(Entries taken from a collection)
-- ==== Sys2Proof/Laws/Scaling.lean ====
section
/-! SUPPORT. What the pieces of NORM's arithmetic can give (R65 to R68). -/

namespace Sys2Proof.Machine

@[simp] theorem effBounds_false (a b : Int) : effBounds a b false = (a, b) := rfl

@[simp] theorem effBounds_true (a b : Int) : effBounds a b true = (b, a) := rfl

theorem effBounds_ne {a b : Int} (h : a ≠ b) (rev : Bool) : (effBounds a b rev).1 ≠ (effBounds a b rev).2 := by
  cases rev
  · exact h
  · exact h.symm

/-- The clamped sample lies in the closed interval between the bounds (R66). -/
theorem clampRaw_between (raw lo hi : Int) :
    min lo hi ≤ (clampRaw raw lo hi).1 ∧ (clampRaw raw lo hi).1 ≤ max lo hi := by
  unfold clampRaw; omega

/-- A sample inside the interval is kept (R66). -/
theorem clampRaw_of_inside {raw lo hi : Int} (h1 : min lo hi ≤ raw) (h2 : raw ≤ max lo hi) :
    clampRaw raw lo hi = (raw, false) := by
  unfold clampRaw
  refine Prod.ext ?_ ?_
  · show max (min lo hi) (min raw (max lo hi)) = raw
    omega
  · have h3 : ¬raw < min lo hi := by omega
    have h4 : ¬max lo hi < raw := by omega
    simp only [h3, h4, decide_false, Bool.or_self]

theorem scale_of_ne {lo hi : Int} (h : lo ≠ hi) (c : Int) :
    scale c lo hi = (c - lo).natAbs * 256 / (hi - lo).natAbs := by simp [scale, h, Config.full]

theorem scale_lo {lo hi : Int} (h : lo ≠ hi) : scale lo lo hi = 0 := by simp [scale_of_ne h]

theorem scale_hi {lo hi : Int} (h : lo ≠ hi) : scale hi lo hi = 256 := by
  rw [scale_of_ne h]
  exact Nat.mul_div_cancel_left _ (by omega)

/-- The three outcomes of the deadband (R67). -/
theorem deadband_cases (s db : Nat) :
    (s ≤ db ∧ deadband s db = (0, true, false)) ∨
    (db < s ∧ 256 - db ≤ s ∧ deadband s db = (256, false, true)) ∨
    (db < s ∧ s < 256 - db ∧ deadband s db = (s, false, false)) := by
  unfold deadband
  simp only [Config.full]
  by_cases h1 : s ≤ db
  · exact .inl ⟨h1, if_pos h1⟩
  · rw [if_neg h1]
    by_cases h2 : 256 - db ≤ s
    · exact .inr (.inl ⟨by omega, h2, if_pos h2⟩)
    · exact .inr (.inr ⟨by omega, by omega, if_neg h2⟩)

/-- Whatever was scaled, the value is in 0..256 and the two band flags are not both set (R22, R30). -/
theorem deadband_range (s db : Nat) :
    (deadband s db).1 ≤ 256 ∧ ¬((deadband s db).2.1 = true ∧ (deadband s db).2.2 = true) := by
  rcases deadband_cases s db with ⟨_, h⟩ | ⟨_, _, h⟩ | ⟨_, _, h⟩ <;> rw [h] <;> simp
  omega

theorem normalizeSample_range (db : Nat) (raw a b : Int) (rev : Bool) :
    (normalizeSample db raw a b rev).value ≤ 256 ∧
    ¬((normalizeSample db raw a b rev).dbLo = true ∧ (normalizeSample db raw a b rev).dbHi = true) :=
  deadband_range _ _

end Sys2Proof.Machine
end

---

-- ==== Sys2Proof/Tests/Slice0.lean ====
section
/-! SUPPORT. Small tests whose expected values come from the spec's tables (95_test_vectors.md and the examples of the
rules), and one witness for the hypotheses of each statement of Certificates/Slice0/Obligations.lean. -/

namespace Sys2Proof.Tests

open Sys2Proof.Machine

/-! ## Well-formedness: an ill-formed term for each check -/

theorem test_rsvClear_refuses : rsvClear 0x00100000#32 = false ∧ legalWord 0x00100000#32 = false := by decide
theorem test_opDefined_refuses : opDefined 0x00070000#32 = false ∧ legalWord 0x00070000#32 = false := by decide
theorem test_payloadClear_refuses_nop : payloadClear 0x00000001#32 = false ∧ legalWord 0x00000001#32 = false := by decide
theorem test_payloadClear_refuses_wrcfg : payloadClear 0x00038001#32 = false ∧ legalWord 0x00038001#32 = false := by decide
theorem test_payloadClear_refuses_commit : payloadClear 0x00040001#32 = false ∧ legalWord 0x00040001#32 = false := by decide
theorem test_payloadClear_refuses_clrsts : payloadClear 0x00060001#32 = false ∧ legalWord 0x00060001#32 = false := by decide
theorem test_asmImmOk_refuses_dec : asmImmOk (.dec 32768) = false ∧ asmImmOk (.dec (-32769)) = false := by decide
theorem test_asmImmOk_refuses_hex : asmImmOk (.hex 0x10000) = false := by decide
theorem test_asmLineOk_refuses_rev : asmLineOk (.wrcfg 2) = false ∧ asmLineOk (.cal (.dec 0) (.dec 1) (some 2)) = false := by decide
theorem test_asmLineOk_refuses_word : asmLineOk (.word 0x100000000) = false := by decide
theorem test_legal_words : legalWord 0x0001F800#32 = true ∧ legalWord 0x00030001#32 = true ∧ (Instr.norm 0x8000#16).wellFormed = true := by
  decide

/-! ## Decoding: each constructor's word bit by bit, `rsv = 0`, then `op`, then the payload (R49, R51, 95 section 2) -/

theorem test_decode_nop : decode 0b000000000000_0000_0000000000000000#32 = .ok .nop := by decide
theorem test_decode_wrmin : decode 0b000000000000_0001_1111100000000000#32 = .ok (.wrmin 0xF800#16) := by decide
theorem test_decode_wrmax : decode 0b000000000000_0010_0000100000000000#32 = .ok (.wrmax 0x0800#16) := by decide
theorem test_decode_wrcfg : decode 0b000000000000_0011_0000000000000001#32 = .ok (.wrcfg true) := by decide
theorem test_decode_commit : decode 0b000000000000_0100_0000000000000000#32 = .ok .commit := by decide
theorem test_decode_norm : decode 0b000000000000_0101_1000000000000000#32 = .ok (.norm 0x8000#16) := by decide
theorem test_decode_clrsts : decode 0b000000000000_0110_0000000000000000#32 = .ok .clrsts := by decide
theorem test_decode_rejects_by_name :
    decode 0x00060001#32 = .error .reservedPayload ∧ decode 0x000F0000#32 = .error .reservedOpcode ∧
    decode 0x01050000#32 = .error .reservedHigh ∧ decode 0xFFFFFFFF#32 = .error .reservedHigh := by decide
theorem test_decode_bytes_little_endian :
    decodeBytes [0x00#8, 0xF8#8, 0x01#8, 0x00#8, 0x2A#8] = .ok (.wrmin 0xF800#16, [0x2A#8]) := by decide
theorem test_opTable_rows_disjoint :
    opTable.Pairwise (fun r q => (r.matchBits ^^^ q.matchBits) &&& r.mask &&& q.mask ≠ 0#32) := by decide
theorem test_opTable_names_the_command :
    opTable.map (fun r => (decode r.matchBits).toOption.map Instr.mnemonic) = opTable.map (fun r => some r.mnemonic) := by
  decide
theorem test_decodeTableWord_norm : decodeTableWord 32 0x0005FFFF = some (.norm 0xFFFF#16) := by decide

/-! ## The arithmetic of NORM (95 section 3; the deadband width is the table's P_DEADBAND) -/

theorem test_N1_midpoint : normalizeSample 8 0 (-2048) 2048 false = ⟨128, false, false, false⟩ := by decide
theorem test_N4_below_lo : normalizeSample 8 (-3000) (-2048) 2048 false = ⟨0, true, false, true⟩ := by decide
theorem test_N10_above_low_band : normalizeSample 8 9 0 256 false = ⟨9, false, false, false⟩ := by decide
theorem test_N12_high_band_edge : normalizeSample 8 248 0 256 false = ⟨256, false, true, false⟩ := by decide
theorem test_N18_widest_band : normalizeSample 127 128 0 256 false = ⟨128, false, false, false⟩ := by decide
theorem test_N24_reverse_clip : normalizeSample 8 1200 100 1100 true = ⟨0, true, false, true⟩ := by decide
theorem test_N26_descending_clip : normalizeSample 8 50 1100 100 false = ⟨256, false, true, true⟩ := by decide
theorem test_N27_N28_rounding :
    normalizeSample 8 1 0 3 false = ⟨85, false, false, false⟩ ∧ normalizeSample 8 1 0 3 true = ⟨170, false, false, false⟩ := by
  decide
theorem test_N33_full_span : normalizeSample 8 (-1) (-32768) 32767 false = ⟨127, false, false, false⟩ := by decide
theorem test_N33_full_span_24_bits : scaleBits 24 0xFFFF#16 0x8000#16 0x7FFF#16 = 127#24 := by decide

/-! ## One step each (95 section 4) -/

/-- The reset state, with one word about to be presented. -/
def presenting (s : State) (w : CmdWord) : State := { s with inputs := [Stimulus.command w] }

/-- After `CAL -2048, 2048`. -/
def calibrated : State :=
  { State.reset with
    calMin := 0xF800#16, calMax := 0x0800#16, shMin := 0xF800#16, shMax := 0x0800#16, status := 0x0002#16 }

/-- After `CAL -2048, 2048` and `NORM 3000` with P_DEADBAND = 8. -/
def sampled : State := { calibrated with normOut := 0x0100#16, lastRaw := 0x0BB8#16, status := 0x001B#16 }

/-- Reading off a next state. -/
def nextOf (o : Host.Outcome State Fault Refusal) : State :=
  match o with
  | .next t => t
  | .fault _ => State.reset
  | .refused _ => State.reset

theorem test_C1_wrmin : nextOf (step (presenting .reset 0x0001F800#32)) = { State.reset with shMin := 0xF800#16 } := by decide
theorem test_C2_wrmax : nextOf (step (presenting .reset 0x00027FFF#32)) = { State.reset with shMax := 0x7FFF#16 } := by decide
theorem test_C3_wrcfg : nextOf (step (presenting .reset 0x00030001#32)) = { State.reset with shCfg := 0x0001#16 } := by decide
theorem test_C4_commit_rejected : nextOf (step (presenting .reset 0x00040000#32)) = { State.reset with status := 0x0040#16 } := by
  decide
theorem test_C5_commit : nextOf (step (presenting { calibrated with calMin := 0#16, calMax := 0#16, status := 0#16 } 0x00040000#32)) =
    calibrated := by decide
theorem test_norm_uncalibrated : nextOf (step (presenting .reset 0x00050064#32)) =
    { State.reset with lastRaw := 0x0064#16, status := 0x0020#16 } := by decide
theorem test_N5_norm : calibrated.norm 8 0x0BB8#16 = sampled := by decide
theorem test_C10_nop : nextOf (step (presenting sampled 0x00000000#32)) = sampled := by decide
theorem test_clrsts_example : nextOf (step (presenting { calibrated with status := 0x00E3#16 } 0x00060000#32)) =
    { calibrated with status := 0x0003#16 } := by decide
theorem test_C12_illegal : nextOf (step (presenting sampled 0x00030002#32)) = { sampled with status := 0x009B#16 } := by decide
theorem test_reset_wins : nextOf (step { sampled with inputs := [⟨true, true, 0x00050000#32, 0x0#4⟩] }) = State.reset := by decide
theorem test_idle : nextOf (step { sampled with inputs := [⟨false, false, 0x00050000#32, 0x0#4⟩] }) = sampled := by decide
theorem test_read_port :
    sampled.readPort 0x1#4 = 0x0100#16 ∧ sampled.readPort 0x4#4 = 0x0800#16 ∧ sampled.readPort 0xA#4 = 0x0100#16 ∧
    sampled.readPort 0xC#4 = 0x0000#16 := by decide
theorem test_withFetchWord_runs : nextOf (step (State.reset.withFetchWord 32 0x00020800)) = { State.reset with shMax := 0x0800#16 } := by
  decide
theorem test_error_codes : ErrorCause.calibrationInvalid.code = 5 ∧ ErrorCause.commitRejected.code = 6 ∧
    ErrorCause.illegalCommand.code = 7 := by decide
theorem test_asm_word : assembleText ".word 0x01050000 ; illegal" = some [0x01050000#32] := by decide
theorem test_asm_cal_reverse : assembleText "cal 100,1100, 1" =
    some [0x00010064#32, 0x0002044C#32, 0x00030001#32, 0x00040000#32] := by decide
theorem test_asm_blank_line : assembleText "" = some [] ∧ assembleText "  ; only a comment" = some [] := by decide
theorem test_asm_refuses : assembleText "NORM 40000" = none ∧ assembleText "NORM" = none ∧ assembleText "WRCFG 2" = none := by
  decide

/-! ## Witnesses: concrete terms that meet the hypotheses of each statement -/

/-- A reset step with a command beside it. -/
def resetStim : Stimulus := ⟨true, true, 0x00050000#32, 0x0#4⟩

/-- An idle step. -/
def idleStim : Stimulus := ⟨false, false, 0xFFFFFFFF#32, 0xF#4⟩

* * *

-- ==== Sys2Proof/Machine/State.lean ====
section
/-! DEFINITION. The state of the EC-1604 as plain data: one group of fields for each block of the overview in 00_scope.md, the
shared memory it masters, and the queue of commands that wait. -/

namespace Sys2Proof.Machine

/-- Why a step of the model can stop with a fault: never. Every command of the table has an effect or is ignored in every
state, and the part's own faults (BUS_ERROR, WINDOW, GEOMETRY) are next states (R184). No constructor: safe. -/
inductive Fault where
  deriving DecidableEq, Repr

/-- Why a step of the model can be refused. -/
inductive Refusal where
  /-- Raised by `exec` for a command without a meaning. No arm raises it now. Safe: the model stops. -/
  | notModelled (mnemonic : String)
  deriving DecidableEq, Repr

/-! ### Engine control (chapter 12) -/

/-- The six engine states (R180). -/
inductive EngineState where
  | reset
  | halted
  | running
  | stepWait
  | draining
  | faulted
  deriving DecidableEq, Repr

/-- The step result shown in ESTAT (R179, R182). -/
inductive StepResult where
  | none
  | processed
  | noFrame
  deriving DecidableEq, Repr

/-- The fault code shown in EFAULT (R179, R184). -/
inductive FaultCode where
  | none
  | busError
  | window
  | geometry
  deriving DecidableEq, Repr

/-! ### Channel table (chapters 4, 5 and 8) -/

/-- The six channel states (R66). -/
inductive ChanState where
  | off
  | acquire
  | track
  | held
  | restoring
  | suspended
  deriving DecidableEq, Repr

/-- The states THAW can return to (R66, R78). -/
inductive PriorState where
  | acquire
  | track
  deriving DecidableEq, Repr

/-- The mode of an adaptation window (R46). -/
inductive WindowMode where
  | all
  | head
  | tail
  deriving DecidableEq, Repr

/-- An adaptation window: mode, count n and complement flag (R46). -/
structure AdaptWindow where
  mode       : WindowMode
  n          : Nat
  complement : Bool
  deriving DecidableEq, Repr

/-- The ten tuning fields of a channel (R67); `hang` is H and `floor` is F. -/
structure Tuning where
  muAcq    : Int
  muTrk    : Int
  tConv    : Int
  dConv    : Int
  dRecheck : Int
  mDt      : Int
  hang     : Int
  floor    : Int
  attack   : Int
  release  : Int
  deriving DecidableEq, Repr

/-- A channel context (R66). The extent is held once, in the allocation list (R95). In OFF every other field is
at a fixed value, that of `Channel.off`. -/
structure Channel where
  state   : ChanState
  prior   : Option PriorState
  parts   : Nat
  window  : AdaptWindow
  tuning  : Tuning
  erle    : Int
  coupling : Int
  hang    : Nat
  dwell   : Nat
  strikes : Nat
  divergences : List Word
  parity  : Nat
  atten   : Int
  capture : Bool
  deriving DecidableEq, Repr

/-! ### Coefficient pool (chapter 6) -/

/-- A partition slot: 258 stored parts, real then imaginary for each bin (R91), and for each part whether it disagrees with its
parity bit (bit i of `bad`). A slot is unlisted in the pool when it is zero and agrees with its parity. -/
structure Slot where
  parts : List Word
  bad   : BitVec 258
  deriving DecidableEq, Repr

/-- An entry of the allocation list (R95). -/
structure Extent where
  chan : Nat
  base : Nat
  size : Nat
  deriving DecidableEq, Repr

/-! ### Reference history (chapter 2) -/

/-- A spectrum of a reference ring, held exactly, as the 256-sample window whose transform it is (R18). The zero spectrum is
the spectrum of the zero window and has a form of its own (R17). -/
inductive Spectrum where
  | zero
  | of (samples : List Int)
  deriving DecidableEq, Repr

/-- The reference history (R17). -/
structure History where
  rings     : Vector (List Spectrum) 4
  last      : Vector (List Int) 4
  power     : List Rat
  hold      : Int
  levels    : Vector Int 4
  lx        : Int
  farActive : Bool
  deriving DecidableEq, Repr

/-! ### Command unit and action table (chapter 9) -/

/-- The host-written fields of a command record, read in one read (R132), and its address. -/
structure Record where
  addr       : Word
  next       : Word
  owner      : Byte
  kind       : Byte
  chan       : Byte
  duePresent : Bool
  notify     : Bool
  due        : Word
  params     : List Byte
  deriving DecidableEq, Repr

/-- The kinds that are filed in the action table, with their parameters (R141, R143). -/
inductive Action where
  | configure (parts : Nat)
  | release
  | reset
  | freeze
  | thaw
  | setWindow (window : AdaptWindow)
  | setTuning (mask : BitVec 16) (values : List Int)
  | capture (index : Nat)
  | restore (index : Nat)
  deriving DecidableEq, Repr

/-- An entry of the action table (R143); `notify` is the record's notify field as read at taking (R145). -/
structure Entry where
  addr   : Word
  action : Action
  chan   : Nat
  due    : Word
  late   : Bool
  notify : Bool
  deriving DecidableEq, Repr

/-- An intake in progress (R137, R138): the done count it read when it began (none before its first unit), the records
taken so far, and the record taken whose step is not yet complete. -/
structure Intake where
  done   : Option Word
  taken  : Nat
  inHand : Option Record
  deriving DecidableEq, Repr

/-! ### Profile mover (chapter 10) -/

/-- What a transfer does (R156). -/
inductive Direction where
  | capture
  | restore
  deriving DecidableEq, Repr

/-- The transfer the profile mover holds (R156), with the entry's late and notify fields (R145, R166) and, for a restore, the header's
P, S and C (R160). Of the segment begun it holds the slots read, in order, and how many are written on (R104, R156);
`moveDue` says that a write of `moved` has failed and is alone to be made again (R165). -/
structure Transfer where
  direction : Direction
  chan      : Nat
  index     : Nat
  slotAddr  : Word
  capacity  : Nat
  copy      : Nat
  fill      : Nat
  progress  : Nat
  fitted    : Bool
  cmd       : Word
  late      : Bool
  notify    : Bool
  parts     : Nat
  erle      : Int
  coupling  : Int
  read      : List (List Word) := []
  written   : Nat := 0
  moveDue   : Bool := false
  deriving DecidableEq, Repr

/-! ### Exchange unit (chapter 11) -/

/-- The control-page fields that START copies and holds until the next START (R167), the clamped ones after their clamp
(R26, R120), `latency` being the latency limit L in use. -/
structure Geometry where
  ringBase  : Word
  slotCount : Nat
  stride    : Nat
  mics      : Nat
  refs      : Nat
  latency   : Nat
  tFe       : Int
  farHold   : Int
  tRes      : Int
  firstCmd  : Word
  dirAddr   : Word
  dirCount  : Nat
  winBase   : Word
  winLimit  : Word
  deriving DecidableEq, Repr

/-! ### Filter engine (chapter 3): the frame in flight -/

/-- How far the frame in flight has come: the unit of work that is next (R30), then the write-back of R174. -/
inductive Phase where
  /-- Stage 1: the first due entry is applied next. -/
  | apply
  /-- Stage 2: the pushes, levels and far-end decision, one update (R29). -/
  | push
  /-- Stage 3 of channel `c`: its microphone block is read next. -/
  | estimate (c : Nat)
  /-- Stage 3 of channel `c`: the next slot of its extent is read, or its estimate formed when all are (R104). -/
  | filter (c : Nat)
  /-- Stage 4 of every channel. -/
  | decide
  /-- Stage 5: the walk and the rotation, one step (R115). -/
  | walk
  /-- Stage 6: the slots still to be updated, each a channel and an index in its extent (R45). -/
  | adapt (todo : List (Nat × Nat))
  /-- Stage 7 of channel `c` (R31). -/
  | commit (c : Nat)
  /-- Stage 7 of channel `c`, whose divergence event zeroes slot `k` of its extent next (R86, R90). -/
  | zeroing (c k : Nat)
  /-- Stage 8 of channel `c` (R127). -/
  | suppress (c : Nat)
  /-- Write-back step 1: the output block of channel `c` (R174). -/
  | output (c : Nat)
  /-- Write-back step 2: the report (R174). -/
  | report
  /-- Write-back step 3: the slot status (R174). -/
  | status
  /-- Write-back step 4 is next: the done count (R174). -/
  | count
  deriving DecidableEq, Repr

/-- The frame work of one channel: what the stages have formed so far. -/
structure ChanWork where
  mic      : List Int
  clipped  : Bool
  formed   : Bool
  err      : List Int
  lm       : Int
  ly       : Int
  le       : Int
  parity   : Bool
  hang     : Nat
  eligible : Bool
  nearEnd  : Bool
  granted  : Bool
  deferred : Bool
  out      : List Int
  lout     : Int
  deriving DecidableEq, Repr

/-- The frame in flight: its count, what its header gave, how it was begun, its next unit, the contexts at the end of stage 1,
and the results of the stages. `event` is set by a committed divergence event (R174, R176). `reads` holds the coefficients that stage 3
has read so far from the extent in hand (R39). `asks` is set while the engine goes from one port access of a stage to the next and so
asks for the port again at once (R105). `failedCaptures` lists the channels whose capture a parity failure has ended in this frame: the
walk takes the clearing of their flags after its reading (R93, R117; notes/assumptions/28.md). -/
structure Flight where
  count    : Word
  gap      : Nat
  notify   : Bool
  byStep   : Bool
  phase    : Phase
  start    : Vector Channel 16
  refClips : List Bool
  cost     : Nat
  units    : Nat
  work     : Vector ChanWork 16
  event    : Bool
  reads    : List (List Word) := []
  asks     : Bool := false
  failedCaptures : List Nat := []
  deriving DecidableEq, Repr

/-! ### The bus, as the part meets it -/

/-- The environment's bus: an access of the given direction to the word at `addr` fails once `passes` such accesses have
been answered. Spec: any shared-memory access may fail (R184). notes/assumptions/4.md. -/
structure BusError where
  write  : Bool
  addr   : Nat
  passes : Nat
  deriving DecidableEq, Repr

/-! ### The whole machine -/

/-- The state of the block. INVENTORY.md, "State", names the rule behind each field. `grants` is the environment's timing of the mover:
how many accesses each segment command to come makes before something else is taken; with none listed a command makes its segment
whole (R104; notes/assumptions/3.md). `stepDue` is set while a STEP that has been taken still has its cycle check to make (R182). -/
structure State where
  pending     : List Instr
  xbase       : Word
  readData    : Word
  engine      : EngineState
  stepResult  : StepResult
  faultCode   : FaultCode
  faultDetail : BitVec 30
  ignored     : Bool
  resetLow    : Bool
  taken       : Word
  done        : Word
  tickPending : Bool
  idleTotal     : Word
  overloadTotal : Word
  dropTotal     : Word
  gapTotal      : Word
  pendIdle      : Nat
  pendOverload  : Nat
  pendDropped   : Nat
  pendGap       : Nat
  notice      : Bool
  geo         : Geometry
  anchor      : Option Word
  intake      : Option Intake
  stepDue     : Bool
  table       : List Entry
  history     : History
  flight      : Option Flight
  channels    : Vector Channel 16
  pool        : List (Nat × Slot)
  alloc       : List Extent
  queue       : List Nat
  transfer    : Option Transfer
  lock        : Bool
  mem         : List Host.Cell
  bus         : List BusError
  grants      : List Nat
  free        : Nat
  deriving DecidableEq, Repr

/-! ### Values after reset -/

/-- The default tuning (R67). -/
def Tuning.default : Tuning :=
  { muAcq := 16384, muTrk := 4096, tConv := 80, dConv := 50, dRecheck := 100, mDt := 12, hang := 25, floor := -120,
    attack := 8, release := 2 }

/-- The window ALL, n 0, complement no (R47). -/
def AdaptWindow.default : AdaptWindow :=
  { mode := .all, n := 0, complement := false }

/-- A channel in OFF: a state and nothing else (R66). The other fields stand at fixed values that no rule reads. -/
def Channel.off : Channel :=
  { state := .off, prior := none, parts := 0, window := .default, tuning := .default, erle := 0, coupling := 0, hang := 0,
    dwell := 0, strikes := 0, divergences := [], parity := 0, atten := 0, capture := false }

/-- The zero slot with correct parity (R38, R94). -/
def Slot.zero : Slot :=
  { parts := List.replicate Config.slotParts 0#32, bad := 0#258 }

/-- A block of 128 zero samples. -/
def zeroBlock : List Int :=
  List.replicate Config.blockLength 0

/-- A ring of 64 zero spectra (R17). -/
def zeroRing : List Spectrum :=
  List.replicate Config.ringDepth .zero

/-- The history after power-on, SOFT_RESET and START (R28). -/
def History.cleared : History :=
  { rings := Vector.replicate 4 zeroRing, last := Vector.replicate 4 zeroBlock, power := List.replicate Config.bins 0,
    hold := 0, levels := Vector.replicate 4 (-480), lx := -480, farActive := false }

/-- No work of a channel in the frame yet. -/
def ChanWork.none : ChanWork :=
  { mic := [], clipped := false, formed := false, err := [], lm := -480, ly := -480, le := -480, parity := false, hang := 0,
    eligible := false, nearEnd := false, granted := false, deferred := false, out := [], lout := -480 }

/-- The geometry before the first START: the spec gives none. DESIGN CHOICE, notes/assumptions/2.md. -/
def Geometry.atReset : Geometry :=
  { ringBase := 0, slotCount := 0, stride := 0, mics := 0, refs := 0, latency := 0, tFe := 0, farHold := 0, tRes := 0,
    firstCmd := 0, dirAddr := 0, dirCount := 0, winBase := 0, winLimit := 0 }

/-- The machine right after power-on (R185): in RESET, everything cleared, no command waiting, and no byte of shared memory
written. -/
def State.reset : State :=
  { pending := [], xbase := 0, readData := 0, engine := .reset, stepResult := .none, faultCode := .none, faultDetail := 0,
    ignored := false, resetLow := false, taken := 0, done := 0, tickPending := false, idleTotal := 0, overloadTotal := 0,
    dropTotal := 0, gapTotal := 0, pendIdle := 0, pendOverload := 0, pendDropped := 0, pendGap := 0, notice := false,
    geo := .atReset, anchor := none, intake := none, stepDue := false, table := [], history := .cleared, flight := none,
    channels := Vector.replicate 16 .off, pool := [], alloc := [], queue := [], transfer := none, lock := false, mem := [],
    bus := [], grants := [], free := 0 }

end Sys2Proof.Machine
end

[Assigned task] Begin at the line that has "-- ==== Sys2Proof/Laws/Scaling.lean" in the entries above; stop after the line that has "kept (R66). -/". Transcribe exactly those lines and no others.

[Completed task]
-- ==== Sys2Proof/Laws/Scaling.lean ====
section
/-! SUPPORT. What the pieces of NORM's arithmetic can give (R65 to R68). -/

namespace Sys2Proof.Machine

@[simp] theorem effBounds_false (a b : Int) : effBounds a b false = (a, b) := rfl

@[simp] theorem effBounds_true (a b : Int) : effBounds a b true = (b, a) := rfl

theorem effBounds_ne {a b : Int} (h : a ≠ b) (rev : Bool) : (effBounds a b rev).1 ≠ (effBounds a b rev).2 := by
  cases rev
  · exact h
  · exact h.symm

/-- The clamped sample lies in the closed interval between the bounds (R66). -/
theorem clampRaw_between (raw lo hi : Int) :
    min lo hi ≤ (clampRaw raw lo hi).1 ∧ (clampRaw raw lo hi).1 ≤ max lo hi := by
  unfold clampRaw; omega

/-- A sample inside the interval is kept (R66). -/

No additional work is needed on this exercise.